Это связано с тем, что в присутствии исследуемых соединений уменьшается число функционирующих Na+ каналов и снижается проводимость мембраны клетки. На рис. 7 приведены зависимости значений тока, необходимых для генерации клеткой первого потенциала действия, от концентрации лаппаконитина гидробромида и ЛМГ-124. Показано, что эффект наблюдается для всех концентраций соединений.

Уменьшение частоты потенциалов действия под действием соединений ЛМГ-124, так же как и лаппаконитина гидробромид, вызывает уменьшение частоты потенциалов действия в пачке. Как видно из рис. 5 и 8, уменьшение частоты связано, в основном, с увеличением продолжительности фазы медленной деполяризации.

Необходимо отметить, что, в отличие от лаппаконитина гидробромида, ЛМГ-124 вызывает более выраженное увеличение продолжительности потенциала действия, связанное с замедлением фазы реполяризации, за которую отвечают и К+ каналы (рис. 9).

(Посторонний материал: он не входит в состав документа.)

-- ==== Sys2Proof/Laws/Frame/Power.lean ====
section
/-! SUPPORT. What the operations of Machine/Power.lean leave unchanged: the parts of the state outside each one's footprint. -/

namespace Sys2Proof.Machine

@[simp] theorem State.flushAll_frame (p : Facet) (s : State)
    (hp : p ∉ ([.out, .freeCount, .fabric, .mem, .meters, .billing, .store, .pair, .dict, .recorder, .power] : List Facet)) :
    p.of (State.flushAll s) = p.of s := by
  simp at hp
  simp [hp, State.flushAll]

@[simp] theorem State.failFlush_frame (p : Facet) (s : State)
    (hp : p ∈ ([.fit, .pending, .elapsed, .compiler, .line, .radio, .tunnel, .keys, .boot, .update, .pins, .test] : List Facet)) :
    p.of (State.failFlush s) = p.of s := by revert p; simp [State.failFlush]

@[simp] theorem State.failStops_frame (p : Facet) (s : State)
    (hp : p ∉ ([.dict, .recorder, .update] : List Facet)) :
    p.of (State.failStops s) = p.of s := by
  simp at hp
  generalize ht : State.failStops s = t'
  unfold State.failStops at ht
  try dsimp only at ht
  repeat' (first
    | (subst ht; simp [hp]; done)
    | split at ht)

@[simp] theorem State.failInPilot_frame (p : Facet) (s : State)
    (hp : p ∉ ([.line, .billing, .store] : List Facet)) :
    p.of (State.failInPilot s) = p.of s := by
  simp at hp
  simp [hp, State.failInPilot]

@[simp] theorem State.failInWake_frame (p : Facet) (s : State)
    (hp : p ∉ ([.heat, .billing, .power] : List Facet)) :
    p.of (State.failInWake s) = p.of s := by
  refine Facet.each ?_ p hp
  simp [State.failInWake]

@[simp] theorem State.startWake_frame (p : Facet) (s : State) (cause : Nat)
    (hp : p ∉ ([.dict, .power] : List Facet)) :
    p.of (State.startWake s cause) = p.of s := by
  simp at hp
  simp [hp, State.startWake]

@[simp] theorem State.railRead_frame (p : Facet) (s : State) (rail tile mv : Nat)
    (hp : p ∉ ([.power] : List Facet)) :
    p.of (State.railRead s rail tile mv) = p.of s := by
  simp at hp
  simp [hp, State.railRead]

@[simp] theorem pilotLightEnter_frame (p : Facet) (s : State) (y1 : Session)
    (hp : p ∉ ([.heat, .fabric, .pair, .dict, .recorder, .power] : List Facet)) :
    p.of (pilotLightEnter s y1).state = p.of s := by
  generalize ht : pilotLightEnter s y1 = t'
  unfold pilotLightEnter at ht
  try dsimp only at ht
  repeat' (first
    | (subst ht; refine Facet.each ?_ p hp; simp; done)
    | split at ht)

@[simp] theorem State.pilotLanes_frame (p : Facet) (s : State)
    (hp : p ∉ ([.place, .line, .radio, .dict, .recorder] : List Facet)) :
    p.of (State.pilotLanes s) = p.of s := by
  simp at hp
  simp (maxDischargeDepth := 5) [hp, State.pilotLanes]

@[simp] theorem State.pilotBanks_frame (p : Facet) (s : State)
    (hp : p ∉ ([.freeCount, .fabric, .queues, .mem, .meters, .loss, .keys, .power, .test] : List Facet)) :
    p.of (State.pilotBanks s) = p.of s := by
  simp at hp
  simp [hp, State.pilotBanks]

@[simp] theorem State.pilotTime_frame (p : Facet) (s : State)
    (hp : p ∉ ([.clock, .dict, .recorder] : List Facet)) :
    p.of (State.pilotTime s) = p.of s := by
  simp at hp
  simp [hp, State.pilotTime]

@[simp] theorem State.enterPilot_frame (p : Facet) (s : State)
    (hp : p ∈ ([.fit, .pending, .elapsed, .heat, .compiler, .tunnel, .boot, .update, .pins] : List Facet)) :
    p.of (State.enterPilot s) = p.of s := by revert p; simp [State.enterPilot]

@[simp] theorem State.wakeOn_frame (p : Facet) (s : State) (cause : Nat)
    (hp : p ∉ ([.dict, .power] : List Facet)) :
    p.of (State.wakeOn s cause) = p.of s := by
  simp at hp
  simp [hp, State.wakeOn]

@[simp] theorem State.wakeBank_frame (p : Facet) (s : State) (k : Nat)
    (hp : p ∉ ([.mem] : List Facet)) :
    p.of (State.wakeBank s k) = p.of s := by
  simp at hp
  simp [hp, State.wakeBank]

@[simp] theorem State.leavePilot_frame (p : Facet) (s : State)
    (hp : p ∉ ([.out, .heat, .fabric, .queues, .mem, .place, .line, .radio, .keys, .dict, .recorder, .power] : List Facet)) :
    p.of (State.leavePilot s) = p.of s := by
  refine Facet.each ?_ p hp
  simp (maxDischargeDepth := 5) [State.leavePilot]

@[simp] theorem State.missedTransitions_frame (p : Facet) (s : State) (since : Nat)
    (hp : p ∉ ([.out, .mem, .billing, .pair, .dict, .recorder] : List Facet)) :
    p.of (State.missedTransitions s since) = p.of s := by
  simp at hp
  simp (maxDischargeDepth := 5) [hp, State.missedTransitions]

@[simp] theorem State.keepTemps_frame (p : Facet) (s : State) (tile : Nat) (vs : List Int)
    (hp : p ∉ ([.power] : List Facet)) :
    p.of (State.keepTemps s tile vs) = p.of s := by
  simp at hp
  simp [hp, State.keepTemps]

@[simp] theorem State.thermAlarm_frame (p : Facet) (s : State) (tile : Nat) (hottest : Int)
    (hp : p ∉ ([.recorder, .power] : List Facet)) :
    p.of (State.thermAlarm s tile hottest) = p.of s := by
  simp at hp
  generalize ht : State.thermAlarm s tile hottest = t'
  unfold State.thermAlarm at ht
  try dsimp only at ht
  repeat' (first
    | (subst ht; simp [hp]; done)
    | split at ht)

@[simp] theorem State.thermalShutdown_frame (p : Facet) (s : State) (tile : Nat) (hottest : Int)
    (hp : p ∉ ([.out, .freeCount, .heat, .fabric, .mem, .line, .radio, .meters, .billing, .store, .pair, .dict,
      .recorder, .power] : List Facet)) :
    p.of (State.thermalShutdown s tile hottest) = p.of s := by
  refine Facet.each ?_ p hp
  simp [State.thermalShutdown]

@[simp] theorem State.coolTemps_frame (p : Facet) (s : State)
    (hp : p ∉ ([.power] : List Facet)) :
    p.of (State.coolTemps s) = p.of s := by
  simp at hp
  simp [hp, State.coolTemps]

@[simp] theorem State.derateTemps_frame (p : Facet) (s : State) (tile : Nat) (vs : List Int)
    (hp : p ∉ ([.recorder, .power] : List Facet)) :
    p.of (State.derateTemps s tile vs) = p.of s := by
  simp at hp
  generalize ht : State.derateTemps s tile vs = t'
  unfold State.derateTemps at ht
  try dsimp only at ht
  repeat' (first
    | (subst ht; simp [hp]; done)
    | split at ht)

@[simp] theorem State.capMaps_frame (p : Facet) (s : State) (t l : Nat)
    (hp : p ∉ ([.out, .freeCount, .fabric, .line, .pair, .recorder] : List Facet)) :
    p.of (State.capMaps s t l) = p.of s := by
  simp at hp
  simp [hp, State.capMaps]

@[simp] theorem State.derateTile_frame (p : Facet) (s : State) (t : Nat)
    (hp : p ∉ ([.out, .freeCount, .fabric, .line, .pair, .recorder, .power] : List Facet)) :
    p.of (State.derateTile s t) = p.of s := by
  simp at hp
  simp [hp, State.derateTile]

@[simp] theorem State.powerStep_frame (p : Facet) (s : State)
    (hp : p ∉ ([.out, .freeCount, .heat, .fabric, .mem, .line, .meters, .billing, .store, .pair, .dict, .recorder,
      .power] : List Facet)) :
    p.of (State.powerStep s) = p.of s := by
  refine Facet.each ?_ p hp
  simp [State.powerStep]

end Sys2Proof.Machine
end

Для доказательства этого предположения мы измерили калиевый ток в контроле и в присутствии соединений. На рис. 10 показано изменение К+ токов в присутствии 100 µМ лаппаконитина гидробромида и 25 µМ ЛМГ-124 через 5 мин стимуляции. ЛМГ-124 вызывает заметное снижение амплитуды К+ тока, в то время как лаппаконитина гидробромид практически не влияет на К+ ток.

Выводы

1.Соединение ЛМГ-124 эффективно ингибирует быстрый входящий Na+ ток, протекающий через трансмембранные потенциал-зависимые быстрые Na+ каналы.

2.Обнаруженный эффект постепенного ингибирования Na+ канала характерен для обоих соединений (лаппаконитина гидробромида и соединения ЛМГ-124) и указывает на то, что их ингибирующий эффект реализуется на уровне открытого Na+ канала.

3.Выявленные концентрационные зависимости действия (доза—эффект) лаппаконитина гидробромида и соединения ЛМГ-124 на натриевый ток свидетельствуют о том, что эффективная доза соединения ЛМГ-124 во всех случаях в 2М-4 раза ниже, чем у лаппаконитина гидробромида.

4.Соединение ЛМГ-124 более эффективно, чем лаппаконитина гидробромид, ингибирует медленную фазу деполяризации клеток, что приводит к уменьшению частоты потенциалов действия в пачке;

5.В отличие от лаппаконитина гидробромида, соединение ЛМГ-124 блокирует не только Na+ каналы, но, частично и К+ каналы, в силу чего его можно отнести к антиаритмическим лекарственным средствам, потенциально обладающим свойствами антиаритмиков Ia класса по классификации Vaughan Williams.